WHAT THIS TASK INVOLVES - Count the lines below that contain "meanings". Give only the number.

:: GIVEN ENTRIES ::

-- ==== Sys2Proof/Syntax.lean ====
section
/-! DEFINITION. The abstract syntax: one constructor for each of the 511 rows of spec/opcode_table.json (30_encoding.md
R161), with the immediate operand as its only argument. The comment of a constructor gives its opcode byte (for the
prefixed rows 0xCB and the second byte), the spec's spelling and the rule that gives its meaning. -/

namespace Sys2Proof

:::
:: GIVEN ENTRIES ::

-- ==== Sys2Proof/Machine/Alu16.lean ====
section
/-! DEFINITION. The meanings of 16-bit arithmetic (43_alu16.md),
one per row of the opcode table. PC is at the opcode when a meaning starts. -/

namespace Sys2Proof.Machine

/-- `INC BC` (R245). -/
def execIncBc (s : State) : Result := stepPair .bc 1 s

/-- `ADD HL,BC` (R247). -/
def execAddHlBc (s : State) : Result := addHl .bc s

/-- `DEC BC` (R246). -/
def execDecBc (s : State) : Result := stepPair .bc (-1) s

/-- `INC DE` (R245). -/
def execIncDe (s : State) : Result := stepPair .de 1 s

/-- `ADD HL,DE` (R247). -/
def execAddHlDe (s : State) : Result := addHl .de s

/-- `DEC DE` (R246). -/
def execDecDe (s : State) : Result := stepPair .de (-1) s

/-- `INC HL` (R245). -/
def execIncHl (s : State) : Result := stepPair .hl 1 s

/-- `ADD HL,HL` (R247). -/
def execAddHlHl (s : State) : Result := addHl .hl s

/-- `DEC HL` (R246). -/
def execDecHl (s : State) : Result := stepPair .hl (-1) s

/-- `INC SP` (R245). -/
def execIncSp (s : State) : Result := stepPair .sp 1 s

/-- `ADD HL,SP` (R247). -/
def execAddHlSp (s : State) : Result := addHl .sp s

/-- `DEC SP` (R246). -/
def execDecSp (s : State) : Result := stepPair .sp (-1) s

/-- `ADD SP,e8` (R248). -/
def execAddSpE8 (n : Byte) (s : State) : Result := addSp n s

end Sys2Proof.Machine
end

:::
:: GIVEN ENTRIES ::

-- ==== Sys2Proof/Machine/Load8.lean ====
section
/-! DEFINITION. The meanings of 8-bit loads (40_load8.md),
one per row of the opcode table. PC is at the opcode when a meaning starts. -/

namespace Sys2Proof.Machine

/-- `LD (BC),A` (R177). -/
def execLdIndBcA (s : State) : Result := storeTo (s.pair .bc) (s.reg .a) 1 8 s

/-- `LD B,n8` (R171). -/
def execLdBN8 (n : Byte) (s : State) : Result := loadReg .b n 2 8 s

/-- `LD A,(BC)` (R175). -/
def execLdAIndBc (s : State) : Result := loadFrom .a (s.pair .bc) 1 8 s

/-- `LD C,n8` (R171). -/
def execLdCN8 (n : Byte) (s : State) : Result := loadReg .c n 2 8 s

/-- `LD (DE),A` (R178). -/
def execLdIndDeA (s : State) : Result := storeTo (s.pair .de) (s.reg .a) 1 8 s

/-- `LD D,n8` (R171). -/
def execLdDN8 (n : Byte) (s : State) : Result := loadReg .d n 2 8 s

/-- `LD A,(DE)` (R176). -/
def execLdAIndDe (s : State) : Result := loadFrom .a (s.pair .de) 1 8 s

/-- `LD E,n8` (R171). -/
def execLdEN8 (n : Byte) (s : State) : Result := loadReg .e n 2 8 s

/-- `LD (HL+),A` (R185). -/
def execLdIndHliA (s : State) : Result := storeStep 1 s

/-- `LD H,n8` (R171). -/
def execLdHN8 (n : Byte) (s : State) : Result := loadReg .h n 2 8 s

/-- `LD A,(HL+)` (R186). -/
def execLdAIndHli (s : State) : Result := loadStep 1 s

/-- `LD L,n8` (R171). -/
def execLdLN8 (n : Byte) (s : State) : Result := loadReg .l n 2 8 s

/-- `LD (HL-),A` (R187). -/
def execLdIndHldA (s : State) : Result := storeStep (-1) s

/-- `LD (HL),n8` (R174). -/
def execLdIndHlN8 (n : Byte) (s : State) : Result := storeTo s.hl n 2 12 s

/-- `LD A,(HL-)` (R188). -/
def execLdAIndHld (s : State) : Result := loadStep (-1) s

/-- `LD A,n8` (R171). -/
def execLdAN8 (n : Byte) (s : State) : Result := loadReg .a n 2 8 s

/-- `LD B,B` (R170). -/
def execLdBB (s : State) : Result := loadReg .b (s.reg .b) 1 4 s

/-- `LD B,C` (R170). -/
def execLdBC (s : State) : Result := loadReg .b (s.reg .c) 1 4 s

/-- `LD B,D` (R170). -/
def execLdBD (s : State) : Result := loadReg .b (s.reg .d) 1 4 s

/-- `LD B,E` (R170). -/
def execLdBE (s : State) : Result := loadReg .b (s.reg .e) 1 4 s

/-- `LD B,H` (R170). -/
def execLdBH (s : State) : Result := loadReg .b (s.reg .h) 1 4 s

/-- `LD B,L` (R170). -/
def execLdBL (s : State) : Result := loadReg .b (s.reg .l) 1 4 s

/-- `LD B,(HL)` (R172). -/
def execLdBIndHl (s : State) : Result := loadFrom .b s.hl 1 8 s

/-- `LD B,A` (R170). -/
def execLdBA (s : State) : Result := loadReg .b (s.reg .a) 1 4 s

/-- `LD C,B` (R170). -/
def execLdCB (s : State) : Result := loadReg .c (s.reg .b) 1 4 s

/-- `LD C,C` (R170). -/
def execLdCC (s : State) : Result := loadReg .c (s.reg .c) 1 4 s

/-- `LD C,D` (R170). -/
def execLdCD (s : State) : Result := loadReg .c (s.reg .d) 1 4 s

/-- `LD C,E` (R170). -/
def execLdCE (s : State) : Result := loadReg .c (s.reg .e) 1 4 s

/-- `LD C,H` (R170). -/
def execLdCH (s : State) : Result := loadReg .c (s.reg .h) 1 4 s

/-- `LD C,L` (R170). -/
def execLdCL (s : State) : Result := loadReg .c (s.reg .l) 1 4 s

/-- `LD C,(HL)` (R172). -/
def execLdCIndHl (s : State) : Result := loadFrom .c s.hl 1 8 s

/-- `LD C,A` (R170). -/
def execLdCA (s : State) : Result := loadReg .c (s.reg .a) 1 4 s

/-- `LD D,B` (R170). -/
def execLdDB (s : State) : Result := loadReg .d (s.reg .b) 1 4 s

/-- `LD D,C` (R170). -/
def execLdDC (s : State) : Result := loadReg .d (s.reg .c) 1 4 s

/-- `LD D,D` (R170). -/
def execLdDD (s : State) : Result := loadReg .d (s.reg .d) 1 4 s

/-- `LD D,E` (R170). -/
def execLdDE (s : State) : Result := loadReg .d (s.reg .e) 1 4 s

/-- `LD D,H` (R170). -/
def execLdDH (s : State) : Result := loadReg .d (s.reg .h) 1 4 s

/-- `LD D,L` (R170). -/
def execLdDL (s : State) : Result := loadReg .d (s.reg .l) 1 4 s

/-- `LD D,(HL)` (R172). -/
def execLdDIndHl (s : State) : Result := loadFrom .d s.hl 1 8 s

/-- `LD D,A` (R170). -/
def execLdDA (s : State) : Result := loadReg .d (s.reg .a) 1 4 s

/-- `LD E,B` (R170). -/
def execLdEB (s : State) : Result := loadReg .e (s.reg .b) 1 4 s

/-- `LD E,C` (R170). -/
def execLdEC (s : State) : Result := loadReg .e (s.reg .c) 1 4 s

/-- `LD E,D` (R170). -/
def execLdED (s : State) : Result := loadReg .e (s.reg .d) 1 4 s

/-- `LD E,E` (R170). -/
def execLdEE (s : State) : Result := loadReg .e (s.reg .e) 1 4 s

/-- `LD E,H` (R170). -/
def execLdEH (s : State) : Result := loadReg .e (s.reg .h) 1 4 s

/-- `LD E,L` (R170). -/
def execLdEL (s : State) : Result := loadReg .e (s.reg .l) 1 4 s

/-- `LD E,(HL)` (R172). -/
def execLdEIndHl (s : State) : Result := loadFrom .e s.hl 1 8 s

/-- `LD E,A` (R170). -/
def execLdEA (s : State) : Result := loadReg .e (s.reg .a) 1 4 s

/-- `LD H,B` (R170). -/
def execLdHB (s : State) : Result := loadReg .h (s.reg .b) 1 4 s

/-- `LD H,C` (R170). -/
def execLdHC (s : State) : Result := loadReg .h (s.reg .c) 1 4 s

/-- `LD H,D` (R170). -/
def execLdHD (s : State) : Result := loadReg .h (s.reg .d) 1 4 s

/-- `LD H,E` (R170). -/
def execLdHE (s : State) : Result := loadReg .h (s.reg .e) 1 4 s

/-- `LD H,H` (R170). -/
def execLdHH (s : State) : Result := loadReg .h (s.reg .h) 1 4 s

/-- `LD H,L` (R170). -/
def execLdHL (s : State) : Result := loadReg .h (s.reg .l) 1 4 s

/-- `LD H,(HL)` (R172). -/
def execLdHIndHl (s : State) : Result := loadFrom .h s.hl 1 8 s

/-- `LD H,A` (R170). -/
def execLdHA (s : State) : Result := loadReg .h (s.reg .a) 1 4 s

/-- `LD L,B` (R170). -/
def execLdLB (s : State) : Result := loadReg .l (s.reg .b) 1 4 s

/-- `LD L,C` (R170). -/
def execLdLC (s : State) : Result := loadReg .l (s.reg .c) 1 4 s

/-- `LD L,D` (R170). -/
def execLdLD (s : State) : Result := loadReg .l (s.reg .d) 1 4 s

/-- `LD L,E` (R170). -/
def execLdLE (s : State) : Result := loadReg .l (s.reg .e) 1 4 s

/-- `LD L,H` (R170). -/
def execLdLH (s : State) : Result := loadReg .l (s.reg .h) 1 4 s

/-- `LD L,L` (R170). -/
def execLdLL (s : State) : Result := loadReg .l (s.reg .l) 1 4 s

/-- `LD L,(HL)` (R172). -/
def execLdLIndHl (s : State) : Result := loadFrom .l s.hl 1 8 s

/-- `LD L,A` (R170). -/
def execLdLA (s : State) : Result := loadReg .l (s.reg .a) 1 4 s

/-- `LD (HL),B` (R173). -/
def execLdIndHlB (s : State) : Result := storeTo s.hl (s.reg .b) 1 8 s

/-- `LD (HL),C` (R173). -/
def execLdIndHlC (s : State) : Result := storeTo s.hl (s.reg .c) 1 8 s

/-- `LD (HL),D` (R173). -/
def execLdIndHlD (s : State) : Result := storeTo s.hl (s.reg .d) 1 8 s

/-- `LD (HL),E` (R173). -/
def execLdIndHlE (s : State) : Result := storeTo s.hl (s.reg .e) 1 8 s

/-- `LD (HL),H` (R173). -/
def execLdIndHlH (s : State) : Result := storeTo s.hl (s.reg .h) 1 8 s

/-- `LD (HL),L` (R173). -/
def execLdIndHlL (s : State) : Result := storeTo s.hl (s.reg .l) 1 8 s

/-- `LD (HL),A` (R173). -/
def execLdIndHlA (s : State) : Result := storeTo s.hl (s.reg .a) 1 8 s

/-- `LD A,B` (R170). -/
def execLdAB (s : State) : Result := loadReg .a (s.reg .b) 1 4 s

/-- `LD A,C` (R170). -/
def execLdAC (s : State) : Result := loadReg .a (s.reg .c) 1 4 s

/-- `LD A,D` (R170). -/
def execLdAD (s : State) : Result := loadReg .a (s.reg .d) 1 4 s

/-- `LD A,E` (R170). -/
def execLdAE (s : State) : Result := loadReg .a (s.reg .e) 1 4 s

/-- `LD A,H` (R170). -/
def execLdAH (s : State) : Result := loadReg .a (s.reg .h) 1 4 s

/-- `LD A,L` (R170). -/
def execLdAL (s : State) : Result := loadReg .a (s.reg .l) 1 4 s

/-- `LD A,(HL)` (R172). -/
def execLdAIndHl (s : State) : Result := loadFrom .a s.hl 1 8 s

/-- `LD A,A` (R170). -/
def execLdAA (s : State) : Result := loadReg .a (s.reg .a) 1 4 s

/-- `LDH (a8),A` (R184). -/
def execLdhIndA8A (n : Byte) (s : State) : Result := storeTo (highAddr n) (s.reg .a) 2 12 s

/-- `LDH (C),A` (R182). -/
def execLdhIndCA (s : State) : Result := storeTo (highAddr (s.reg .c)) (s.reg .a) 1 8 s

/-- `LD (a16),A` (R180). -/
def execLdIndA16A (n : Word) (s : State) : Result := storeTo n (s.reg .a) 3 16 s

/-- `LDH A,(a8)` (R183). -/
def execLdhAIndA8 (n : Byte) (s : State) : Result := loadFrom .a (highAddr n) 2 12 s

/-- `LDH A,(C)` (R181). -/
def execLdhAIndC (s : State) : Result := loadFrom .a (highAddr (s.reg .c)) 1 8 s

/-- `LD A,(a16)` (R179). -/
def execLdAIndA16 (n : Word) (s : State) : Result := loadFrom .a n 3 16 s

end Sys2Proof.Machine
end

:::

FINISHED TASK - 2